### WHAT NEEDS TO BE DONE
Review the listing and copy each line that holds the word "lean".

### DATASET

-- ==== Sys2Proof/Machine/Sha.lean ====
section
/-! DEFINITION. Machine/Sha.lean: the SHA-256 digest that boot and attestation take (15_host R413, R416). The manual names the
function and does not define it: it is taken from its standard (notes/assumptions/6.md, PRESUMED). -/

namespace Sys2Proof.Machine

/-- The round constants. -/
def shaK : List (BitVec 32) :=
  [0x428A2F98, 0x71374491, 0xB5C0FBCF, 0xE9B5DBA5, 0x3956C25B, 0x59F111F1, 0x923F82A4, 0xAB1C5ED5] ++
  [0xD807AA98, 0x12835B01, 0x243185BE, 0x550C7DC3, 0x72BE5D74, 0x80DEB1FE, 0x9BDC06A7, 0xC19BF174] ++
  [0xE49B69C1, 0xEFBE4786, 0x0FC19DC6, 0x240CA1CC, 0x2DE92C6F, 0x4A7484AA, 0x5CB0A9DC, 0x76F988DA] ++
  [0x983E5152, 0xA831C66D, 0xB00327C8, 0xBF597FC7, 0xC6E00BF3, 0xD5A79147, 0x06CA6351, 0x14292967] ++
  [0x27B70A85, 0x2E1B2138, 0x4D2C6DFC, 0x53380D13, 0x650A7354, 0x766A0ABB, 0x81C2C92E, 0x92722C85] ++
  [0xA2BFE8A1, 0xA81A664B, 0xC24B8B70, 0xC76C51A3, 0xD192E819, 0xD6990624, 0xF40E3585, 0x106AA070] ++
  [0x19A4C116, 0x1E376C08, 0x2748774C, 0x34B0BCB5, 0x391C0CB3, 0x4ED8AA4A, 0x5B9CCA4F, 0x682E6FF3] ++
  [0x748F82EE, 0x78A5636F, 0x84C87814, 0x8CC70208, 0x90BEFFFA, 0xA4506CEB, 0xBEF9A3F7, 0xC67178F2]

/-- The initial state. -/
def shaH : List (BitVec 32) :=
  [0x6A09E667, 0xBB67AE85, 0x3C6EF372, 0xA54FF53A, 0x510E527F, 0x9B05688C, 0x1F83D9AB, 0x5BE0CD19]

/-- A word of the message schedule from the sixteen before it, oldest first. -/
def shaExtend (w : List (BitVec 32)) : BitVec 32 :=
  let a := w.getD 1 0
  let b := w.getD 14 0
  let s0 := a.rotateRight 7 ^^^ a.rotateRight 18 ^^^ (a >>> 3)
  let s1 := b.rotateRight 17 ^^^ b.rotateRight 19 ^^^ (b >>> 10)
  w.getD 0 0 + s0 + w.getD 9 0 + s1

/-- One round: the working state and the window of the schedule. -/
def shaRound (x : List (BitVec 32) × List (BitVec 32)) (k : BitVec 32) : List (BitVec 32) × List (BitVec 32) :=
  let v := fun i => x.1.getD i 0
  let w := x.2.headD 0
  let s1 := (v 4).rotateRight 6 ^^^ (v 4).rotateRight 11 ^^^ (v 4).rotateRight 25
  let ch := (v 4 &&& v 5) ^^^ (~~~(v 4) &&& v 6)
  let t1 := v 7 + s1 + ch + k + w
  let s0 := (v 0).rotateRight 2 ^^^ (v 0).rotateRight 13 ^^^ (v 0).rotateRight 22
  let maj := (v 0 &&& v 1) ^^^ (v 0 &&& v 2) ^^^ (v 1 &&& v 2)
  ([t1 + (s0 + maj), v 0, v 1, v 2, v 3 + t1, v 4, v 5, v 6], x.2.tail ++ [shaExtend x.2])

/-- A 32-bit word from four bytes, the most significant first. -/
def bigWord (b : List (BitVec 8)) : BitVec 32 := b.getD 0 0 ++ b.getD 1 0 ++ b.getD 2 0 ++ b.getD 3 0

/-- Compress one block of 64 bytes. -/
def shaBlock (h : List (BitVec 32)) (b : List (BitVec 8)) : List (BitVec 32) :=
  let w := (List.range 16).map fun i => bigWord ((b.drop (4 * i)).take 4)
  let r := shaK.foldl shaRound (h, w)
  (h.zip r.1).map fun x => x.1 + x.2

/-- The padding of a message of `n` bytes. -/
def shaPad (n : Nat) : List (BitVec 8) :=
  let zeros := (64 - (n + 9) % 64) % 64
  [0x80] ++ List.replicate zeros 0 ++ (toBytes 8 (8 * n)).reverse

/-- The digest; its first byte is the most significant. -/
def sha256 (m : List (BitVec 8)) : BitVec 256 :=
  let p := m ++ shaPad m.length
  let h := (List.range (p.length / 64)).foldl (fun h i => shaBlock h ((p.drop (64 * i)).take 64)) shaH
  BitVec.ofNat 256 (h.foldl (fun n x => n * 2 ^ 32 + x.toNat) 0)

/-- The digest as bytes, in order. -/
def digestBytes (d : BitVec 256) : List (BitVec 8) := (toBytes 32 d.toNat).reverse

end Sys2Proof.Machine
end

### FINAL ANSWER
-- ==== Sys2Proof/Machine/Sha.lean ====
/-! DEFINITION. Machine/Sha.lean: the SHA-256 digest that boot and attestation take (15_host R413, R416). The manual names the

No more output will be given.